-- ==== Sys2Proof/Machine/Flags.lean ====
section
/-! DEFINITION. The one-bit predicates of the block (R40): there are no condition codes; `activeDigit`, `gateClosed`,
`timerRun` and `tickPending` select branches. -/

namespace Sys2Proof.Machine

/-- `activeDigit` after a Tick (R113). -/
def Digit.flip : Digit → Digit
  | .ones => .tens
  | .tens => .ones

/-- The digit value a Tick shows: `ones if activeDigit = ONES else tens` (R113). -/
def DisplayState.shown (d : DisplayState) : Nibble :=
  match d.activeDigit with
  | .ones => d.ones
  | .tens => d.tens

/-- The pins with both enables inactive, the bus as it was (R112, R113 phase P1). -/
def Pins.dark (p : Pins) : Pins := { p with enOnes := .inactive, enTens := .inactive }

/-- The pins with one digit's enable made active and the other left as it was (R113 phase P3). -/
def Pins.light (p : Pins) : Digit → Pins
  | .ones => { p with enOnes := .active }
  | .tens => { p with enTens := .active }

/-- Not both digits enabled (R28). -/
def Pins.exclusive (p : Pins) : Bool := !(decide (p.enOnes = .active) && decide (p.enTens = .active))

/-- The electrical level of an enable pin (R27): `EN_ACTIVE_LEVEL` when active, the other level when not. -/
def Enable.level : Enable → Bool
  | .active => Config.enActiveLevel
  | .inactive => !Config.enActiveLevel

end Sys2Proof.Machine

namespace Sys2Proof

/-- Either line reads low: the event an open gate acts on (R151, R153). -/
def Lines.anyLow (l : Lines) : Bool := !l.a || !l.b

/-- Both lines read high: the rest a closed gate waits for (R152). -/
def Lines.bothHigh (l : Lines) : Bool := l.a && l.b

end Sys2Proof
end

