-- ==== Sys2Proof/Machine/Operands.lean ====
section
/-! DEFINITION. The arithmetic of the operations on their operands (R7), all on unsigned integers. -/

namespace Sys2Proof.Machine

/-- `digits(v)`: the ones and the tens digit, the hundreds lost (R111, R7(a)). -/
def digits (v : Byte) : Nibble × Nibble :=
  (BitVec.ofNat 4 (v.toNat % 10), BitVec.ofNat 4 (v.toNat / 10 % 10))

/-- `satinc(count, max)` (R7(f)). -/
def satinc (count max : Byte) : Byte := if count.toNat < max.toNat then count + 1 else count

/-- `satdec(count)` (R7(f)). -/
def satdec (count : Byte) : Byte := if 0 < count.toNat then count - 1 else count

/-- `(i + 1) mod C`, the advance of a ring index (R7(b)). -/
def nextIndex (i : Byte) : Byte := BitVec.ofNat 8 ((i.toNat + 1) % Config.ringCapacity)

/-- The bytes an accepted message occupies: the text, then CR, then LF (R133). -/
def stored (text : List Byte) : List Byte := text ++ [Config.cr, Config.lf]

/-- The admission test of LOG.APPEND: dropped when `level + L + 2 > C`, compared exactly (R132, R7(c)). -/
def dropped (level : Level) (text : List Byte) : Bool :=
  decide (Config.ringCapacity < level.toNat + text.length + 2)

/-- `k = min(level, N - 1)`, the payload count of a Drain of block size `N` (R135). -/
def payloadCount (N : Nat) (level : Level) : Nat := min level.toNat (N - 1)

/-- The prefix byte of a Drain: 0 when nothing is returned, otherwise `k - DRAIN_PREFIX_BIAS` (R137). -/
def prefixByte (bias k : Nat) : Byte := if k = 0 then 0 else BitVec.ofNat 8 (k - bias)

/-- The count after the second reading of a gate-closing Sample: line A low increments, then line B low decrements what
the increment left (R153, D24). -/
def countAfter (count max : Byte) (l : Lines) : Byte :=
  let stepA := if l.a then count else satinc count max
  if l.b then stepA else satdec stepA

end Sys2Proof.Machine
end

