-- ==== Sys2Proof/Machine/Log.lean ====
section
/-! DEFINITION. The cyclic log buffer: LOG.INIT, LOG.APPEND, LOG.DRAIN (41_log.md). -/

namespace Sys2Proof.Machine

/-- LOG.INIT (R131): the indices and the level to 0; the ring bytes are not written. -/
def execLogInit (s : State) : Result :=
  .next (s.withLog { s.log with startIx := 0, endIx := 0, level := 0 })

/-- LOG.APPEND (R132, R133): dropped whole, silently, or the text, CR and LF stored. -/
def execLogAppend (text : List Byte) (s : State) : Result :=
  .next (if dropped s.log.level text then s else s.withLog (s.log.pushAll (stored text)))

/-- A Drain of block size `N` with prefix bias `bias` (R135 to R137): the prefix and the payload count are computed from
`level` before the loop; the block is the prefix, the payload and pad up to `N` bytes. -/
def drain (N bias : Nat) (s : State) : Result :=
  let k := payloadCount N s.log.level
  match s.log.popMany k with
  | .ok (payload, log) => .next (emitPad (N - 1 - k) (emit (prefixByte bias k :: payload) (s.withLog log)))
  | .error index => .fault (.ringUnwritten index)

/-- LOG.DRAIN (R136): `N = REPORT_SIZE`. -/
def execLogDrain (s : State) : Result := drain Config.reportSize Config.drainPrefixBias s

end Sys2Proof.Machine
end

=-=-=-=-=

» **Exercise requirements**
Transcribe the lines from the first line of the records through the line that contains "for (R152). -/", both included, and add nothing else.

» **Solution to the problem**
-- ==== Sys2Proof/Machine/Flags.lean ====
section
/-! DEFINITION. The one-bit predicates of the block (R40): there are no condition codes; `activeDigit`, `gateClosed`,
`timerRun` and `tickPending` select branches. -/

namespace Sys2Proof.Machine

/-- `activeDigit` after a Tick (R113). -/
def Digit.flip : Digit → Digit
  | .ones => .tens
  | .tens => .ones

/-- The digit value a Tick shows: `ones if activeDigit = ONES else tens` (R113). -/
def DisplayState.shown (d : DisplayState) : Nibble :=
  match d.activeDigit with
  | .ones => d.ones
  | .tens => d.tens

/-- The pins with both enables inactive, the bus as it was (R112, R113 phase P1). -/
def Pins.dark (p : Pins) : Pins := { p with enOnes := .inactive, enTens := .inactive }

/-- The pins with one digit's enable made active and the other left as it was (R113 phase P3). -/
def Pins.light (p : Pins) : Digit → Pins
  | .ones => { p with enOnes := .active }
  | .tens => { p with enTens := .active }

/-- Not both digits enabled (R28). -/
def Pins.exclusive (p : Pins) : Bool := !(decide (p.enOnes = .active) && decide (p.enTens = .active))

/-- The electrical level of an enable pin (R27): `EN_ACTIVE_LEVEL` when active, the other level when not. -/
def Enable.level : Enable → Bool
  | .active => Config.enActiveLevel
  | .inactive => !Config.enActiveLevel

end Sys2Proof.Machine

namespace Sys2Proof

/-- Either line reads low: the event an open gate acts on (R151, R153). -/
def Lines.anyLow (l : Lines) : Bool := !l.a || !l.b

/-- Both lines read high: the rest a closed gate waits for (R152). -/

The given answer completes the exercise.